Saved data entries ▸
* * * * * * *

-- ==== Sys2Proof/Tests/Slice0.lean ====
section
/-! SUPPORT. The model's own tests: ill-formed commands that the check refuses, worked examples of the manual, and for each statement with hypotheses a state that meets them. -/

namespace Sys2Proof.Tests
open Sys2Proof Sys2Proof.Machine Sys2Proof.Safety

/-- A verified island under the permit, its channels alive. -/
def wIsl : Island :=
  { State.resetIsland with supplyOn := true, powered := true, trained := true, linkOk := true, verified := true, step := 11, permit := true, token := true,
                           edgeOk := true, heartbeat := true }

/-- A started module in a device state, with twelve such islands. -/
def wIn (d : DevState) : State :=
  { State.reset with
    sys := { State.resetSys with dev := d, standbySeen := true },
    sup := { State.resetSupply with attempting := false, romRunning := true, m1Released := true, selftestDone := true },
    pins := { State.resetPins with drvEn := true },
    hlm := { State.resetHelmet with heartbeat := true },
    isl := List.replicate 12 wIsl }

/-- With a configuration in force. -/
def wCfg (c : Int) (d : DevState) : State := (wIn d).set O.CONFIG_ACTIVE c

/-- The module before its islands have a supply. -/
def wBare (d : DevState) : State := { wIn d with isl := State.resetIslands }

/-- No safety-input evaluator enabled. -/
def wNoSi (s : State) : State := (((s.set O.ENABLE 0 0).set O.ENABLE 0 1).set O.ENABLE 0 2).set O.ENABLE 0 3

/-- A condition listed and reported. -/
def wCond (f : FaultCode) (d : Nat) (s : State) : State :=
  { s with coll := { s.coll with conds := [(f, d)], reported := [f] } }

/-- A fault held in the active slot with its condition. -/
def wHeld (f : FaultCode) (c d : Nat) (s : State) : State :=
  { s with coll := { s.coll with active := some ⟨f, c, d⟩, conds := [(f, d)] } }

/-- A request on the SPI port, without a session or in session 1. -/
def wReq : Req := ⟨.spi, 0, 1, 0, true, 16⟩
def wReqS : Req := ⟨.spi, 0, 1, 1, true, 16⟩

/-- The SPI port serves, with session 1 of level VND. -/
def wSpi (s : State) : State := { s.set O.SPI_ENABLE 1 with sec := { s.sec with sessions := [⟨.spi, 1, .vnd, 0⟩] } }

/-- Output k of island n changed. -/
def wOut (n : IslIx) (k : Nat) (f : Out → Out) (s : State) : State := s.updIsl n fun i => { i with outs := i.outs.modify k f }

/-- A header that island n and the control die accept next. -/
def wHdr (n : BitVec 4) : RillysHdr := ⟨true, n, true, 1, 1, true, false, 0, 0, 0⟩

/-! ### Ill-formed commands are refused by the check -/

theorem refused_tempScan : (Instr.tempScan []).wellFormed = false := by decide
theorem refused_sramCe : (Instr.sramCe 0 (2 ^ 32)).wellFormed = false := by decide
theorem refused_sramUe : (Instr.sramUe 0 (2 ^ 32) (.dma 3)).wellFormed = false := by decide
theorem refused_mpuViolation : (Instr.mpuViolation (.dma 3) (2 ^ 32)).wellFormed = false := by decide
theorem refused_off : (Instr.off 2 [1, 2, 3]).wellFormed = false := by decide
theorem refused_on : (Instr.on 2 [1, 2, 3]).wellFormed = false := by decide
theorem refused_offConfChange : (Instr.offConfChange 2 [1, 2, 3, 4, 5]).wellFormed = false := by decide
theorem refused_calCmdFirst : (Instr.calCmdFirst wReq 2 [1] 0).wellFormed = false := by decide
theorem refused_calCmdSecond : (Instr.calCmdSecond wReq 2 [1] 0).wellFormed = false := by decide
theorem refused_cmdFrame : (Instr.cmdFrame 2 (wHdr 2) ⟨none, false, none, [1, 2, 3], false⟩).wellFormed = false := by decide
theorem refused_eventFrame : (Instr.eventFrame 2 (wHdr 2) 1 (List.replicate 17 0)).wellFormed = false := by decide
theorem refused_telemFrame : (Instr.telemFrame 2 (wHdr 2) 1 2 [1, 2]).wellFormed = false := by decide
theorem refused_islandVerifyStepDone : (Instr.islandVerifyStepDone 2 ⟨true, [1, 2, 3, 4], [1]⟩).wellFormed = false := by decide
theorem refused_islandSampleInstant : (Instr.islandSampleInstant 2 3 0 0).wellFormed = false := by decide
theorem refused_resolverCheck : (Instr.resolverCheck 1 0 false 65536).wellFormed = false := by decide
theorem refused_sentFrame : (Instr.sentFrame 0 ⟨56, [12, 12, 12, 12], true, 0, 0, none⟩).wellFormed = false := by decide
theorem refused_standstillStartDone : (Instr.standstillStartDone 0 ⟨[1, 2, 3], 0, 0, 0, 0⟩).wellFormed = false := by decide
theorem refused_catchPulseEnd : (Instr.catchPulseEnd 0 65536 0).wellFormed = false := by decide
theorem refused_alignDone : (Instr.alignDone 0 65536).wellFormed = false := by decide
theorem refused_controlPeriodBoundary : (Instr.controlPeriodBoundary 0 ⟨[], ⟨0, 0, 0, 0, 0, 0⟩⟩).wellFormed = false := by decide
theorem refused_dmaDescriptorStart : (Instr.dmaDescriptorStart 0 ⟨2, 0, 0, 8, 0, 0, 0⟩).wellFormed = false := by decide
theorem refused_selftestDone : (Instr.selftestDone 256 0 0 0 false false).wellFormed = false := by decide
theorem refused_stOverdue : (Instr.stOverdue 256).wellFormed = false := by decide
theorem refused_write : (Instr.write wReq 0x2000 1 (List.replicate 8185 0)).wellFormed = false := by rw [Instr.wellFormed, List.length_replicate]; decide
theorem refused_blockWStart : (Instr.blockWStart wReq 0x2D11 1 (2 ^ 32) 0).wellFormed = false := by decide
theorem refused_blockWData : (Instr.blockWData wReq 0x2D11 1 0 (2 ^ 32) []).wellFormed = false := by decide
theorem refused_blockRData : (Instr.blockRData wReq 0x2F10 5 0 0 (2 ^ 32)).wellFormed = false := by decide
theorem refused_processFrame : (Instr.processFrame .spi 0 (List.replicate 8193 0)).wellFormed = false := by rw [Instr.wellFormed, List.length_replicate]; decide
theorem refused_canFrameReceive : (Instr.canFrameReceive 0 ⟨1, false, List.replicate 9 0⟩ false).wellFormed = false := by decide
theorem refused_icmpEcho : (Instr.icmpEcho 0 0 (List.replicate 9001 0)).wellFormed = false := by rw [Instr.wellFormed, List.length_replicate]; decide
theorem refused_ptpMessage : (Instr.ptpMessage 0 (2 ^ 64)).wellFormed = false := by decide
theorem refused_spiServiceReq : (Instr.spiServiceReq 0 (List.replicate 65536 0) true).wellFormed = false := by rw [Instr.wellFormed, List.length_replicate]; decide
theorem refused_spiProcWr : (Instr.spiProcWr 0 (List.replicate 65536 0)).wellFormed = false := by rw [Instr.wellFormed, List.length_replicate]; decide
theorem refused_spanService (h : SpanHdr) : (Instr.spanService h (List.replicate 65 0)).wellFormed = false := by rw [Instr.wellFormed, List.length_replicate]; decide
theorem refused_spanServiceReply (h : SpanHdr) : (Instr.spanServiceReply h (List.replicate 65 0)).wellFormed = false := by rw [Instr.wellFormed, List.length_replicate]; decide
theorem refused_authResponse : (Instr.authResponse wReq 5 (List.replicate 8185 0)).wellFormed = false := by rw [Instr.wellFormed, List.length_replicate]; decide
theorem refused_mapVerifyDone (c : MapChecks) : (Instr.mapVerifyDone 0 ⟨1, 1, 0, 0, [0], [4, 4], false, false, []⟩ c).wellFormed = false := rfl
theorem refused_paramVerifyDone : (Instr.paramVerifyDone false ⟨1, 2 ^ 32, 0, true, [], 0, true, true⟩).wellFormed = false := by decide
theorem refused_processMonitorTick : (Instr.processMonitorTick 256 0).wellFormed = false := by decide
theorem refused_faultPost : (Instr.faultPost .dcUv (2 ^ 32)).wellFormed = false := by decide
theorem refused_faultLeave : (Instr.faultLeave .dcUv (2 ^ 32)).wellFormed = false := by decide
theorem refused_icuWindowEnd : (Instr.icuWindowEnd 0 ⟨0, false, 2 ^ 32, 0, 0⟩).wellFormed = false := by decide
theorem refused_icuWindowTimeout : (Instr.icuWindowTimeout 0 ⟨0, false, 2 ^ 32, 0, 0⟩).wellFormed = false := by decide
theorem accepted_commands : [Instr.vinPorRise, .tempScan (List.replicate 20 250), .off 2 [0, 0, 0, 0], .faultPost .dcUv 5, .write wReq 0x2000 1 [1, 0]].all
    Instr.wellFormed = true := by decide

/-! ### The manual's worked examples and known values, one step each -/

/-- State after a command that answers one. -/
def after (i : Instr) (s : State) : State := match exec i s with
  | .next t => t
  | _ => s

/-- CRC-32 of IEEE 802.3 (R136) of the digits 1 to 9, its published check value. -/
theorem test_crc32 : crc32 [0x31, 0x32, 0x33, 0x34, 0x35, 0x36, 0x37, 0x38, 0x39] = 0xCBF43926#32 := by decide +kernel

/-- CRC-16 with polynomial 0x1021 and start 0xFFFF (Table 9.9) of the same digits, its published check value. -/
theorem test_crc16 : crc16 [0x31, 0x32, 0x33, 0x34, 0x35, 0x36, 0x37, 0x38, 0x39] = 0x29B1#16 := by decide +kernel

/-- Table 9.4: ISL_LINK_LOST becomes active; ISL_DESAT of class C4 becomes active and ISL_LINK_LOST pending; VDC_LOST finds both slots full. -/
theorem test_collector :
    (State.resetColl.place ⟨.islLinkLost, 3, 7⟩).1.held = [⟨.islLinkLost, 3, 7⟩] ∧
    ((State.resetColl.place ⟨.islLinkLost, 3, 7⟩).1.place ⟨.islDesat, 4, 2⟩).1.held = [⟨.islDesat, 4, 2⟩, ⟨.islLinkLost, 3, 7⟩] ∧
    ((({ State.resetColl with active := some ⟨.islDesat, 4, 2⟩, pend := some ⟨.islLinkLost, 3, 7⟩ } : Coll).place ⟨.vdcLost, 3, 0⟩).1.overflow = true) := by
  decide

/-- Table 9.4, fourth line: ISL_LINK_LOST leaves its slot, ISL_DESAT stays active. -/
theorem test_collector_leave :
    let s := { wCfg 1 .faultLatched with coll := { State.resetColl with active := some ⟨.islDesat, 4, 2⟩, pend := some ⟨.islLinkLost, 3, 7⟩, conds := [(.islLinkLost, 7)] } }
    (after (.faultLeave .islLinkLost 7) s).coll.held = [⟨.islDesat, 4, 2⟩] := by decide +kernel

/-- The dies of B0-UH of Table 4.9 after eight qualifying turn-offs each. -/
def wBal : State :=
  let outs := fun (l : List Int) => l.map fun a => { State.resetOut with ktiOn := List.replicate 8 (0, 100), ktiOff := List.replicate 8 (0, a) }
  let s := ((wCfg 0 .run).set O.DIE_DECL 15 0).set O.DIE_DECL 15 6
  (s.updIsl 0 fun i => { i with outs := outs [156, 150, 147, 165] }).updIsl 6 fun i => { i with outs := outs [141, 150, 153, 138] }

/-- Table 4.9: the gate offsets of the eight dies move by at most one step of 0.1 V. -/
theorem test_balancer : ((after (.balancerUpdate 0) wBal).island 0).outs.map (fun o => o.vgBal) = [-1, 0, 0, -1] ∧
    ((after (.balancerUpdate 0) wBal).island 6).outs.map (fun o => o.vgBal) = [1, 0, 0, 1] := by decide +kernel

/-- R238's example: writing 900 with r = 1,000 and rising sets BEHIND and does not fire. -/
theorem test_pcmp_behind :
    let s := (((wSpi (wCfg 0 .ready)).set O.SENSOR_SRC 1).set O.POS_MODE 0).set O.PCMP_MODE 0x2A
    let s := { s with pos := { s.pos with enc := { s.pos.enc with c := 1000, r := 1000 } } }
    (after (.pcmpValueWrite wReqS 0 900) s).pos.pcmp.map (fun x => (x.behind, x.fired)) = [(true, false), (false, false), (false, false), (false, false)] := by
  decide +kernel

/-- R206: A leads B in the positive direction. -/
theorem test_encoder_edge : (after (.encoderEdge true false) (wIn .ready)).pos.enc.c = 1 ∧ (after (.encoderEdge false true) (wIn .ready)).pos.enc.c = -1 := by decide +kernel

/-- READ of DEV_STATE (0x2001:02) in READY answers the byte of Table 12.7. -/
theorem test_read_dev_state : (after (.read wReq 0x2001 2) (wSpi (wIn .ready))).out =
    [.reply (reqId (wSpi (wIn .ready)) wReq 1 0x200102) (.ok [BitVec.ofNat 8 DevState.ready.code])] := by decide +kernel

/-- WRITE of a missing object is refused with ABORT_NO_OBJECT (R13). -/
theorem test_write_missing : (after (.write wReqS 0x2000 99 [0]) (wSpi (wIn .ready))).out =
    [.reply (reqId (wSpi (wIn .ready)) wReqS 2 0x200063) (.abort 0x10)] := by decide +kernel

* * * * * * *

Using the entries above, find all lines with "verified". Copy them.

/-- A verified island under the permit, its channels alive. -/
  { State.resetIsland with supplyOn := true, powered := true, trained := true, linkOk := true, verified := true, step := 11, permit := true, token := true,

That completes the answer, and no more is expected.